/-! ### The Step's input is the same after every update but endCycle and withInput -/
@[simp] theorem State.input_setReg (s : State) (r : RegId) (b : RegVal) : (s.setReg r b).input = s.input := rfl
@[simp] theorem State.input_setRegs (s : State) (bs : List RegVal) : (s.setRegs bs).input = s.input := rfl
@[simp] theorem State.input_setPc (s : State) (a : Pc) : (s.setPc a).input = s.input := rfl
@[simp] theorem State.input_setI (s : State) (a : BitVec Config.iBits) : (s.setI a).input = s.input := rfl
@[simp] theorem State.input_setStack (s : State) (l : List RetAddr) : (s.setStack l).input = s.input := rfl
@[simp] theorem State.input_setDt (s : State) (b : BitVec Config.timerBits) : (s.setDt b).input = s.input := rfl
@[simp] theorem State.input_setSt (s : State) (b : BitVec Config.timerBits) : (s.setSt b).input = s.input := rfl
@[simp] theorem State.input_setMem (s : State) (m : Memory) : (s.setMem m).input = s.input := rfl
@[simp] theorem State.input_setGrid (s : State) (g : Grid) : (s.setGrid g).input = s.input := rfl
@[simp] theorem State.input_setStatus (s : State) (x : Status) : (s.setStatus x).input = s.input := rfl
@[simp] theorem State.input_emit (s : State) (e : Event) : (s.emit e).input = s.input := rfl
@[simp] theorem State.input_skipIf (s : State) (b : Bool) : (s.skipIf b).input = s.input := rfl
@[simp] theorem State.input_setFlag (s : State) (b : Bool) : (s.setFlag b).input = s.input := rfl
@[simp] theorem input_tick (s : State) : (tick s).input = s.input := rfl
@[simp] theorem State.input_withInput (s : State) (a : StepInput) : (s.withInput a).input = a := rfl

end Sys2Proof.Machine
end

——

▶ [Required work]
Working from the material above, restate word for word the lines between the line with "bs).input = s.input := rfl" and the line with "(s.setSt b).input = s.input := rfl", both included, and only those.

▶ [Solution to this exercise]
@[simp] theorem State.input_setRegs (s : State) (bs : List RegVal) : (s.setRegs bs).input = s.input := rfl
@[simp] theorem State.input_setPc (s : State) (a : Pc) : (s.setPc a).input = s.input := rfl
@[simp] theorem State.input_setI (s : State) (a : BitVec Config.iBits) : (s.setI a).input = s.input := rfl
@[simp] theorem State.input_setStack (s : State) (l : List RetAddr) : (s.setStack l).input = s.input := rfl
@[simp] theorem State.input_setDt (s : State) (b : BitVec Config.timerBits) : (s.setDt b).input = s.input := rfl
@[simp] theorem State.input_setSt (s : State) (b : BitVec Config.timerBits) : (s.setSt b).input = s.input := rfl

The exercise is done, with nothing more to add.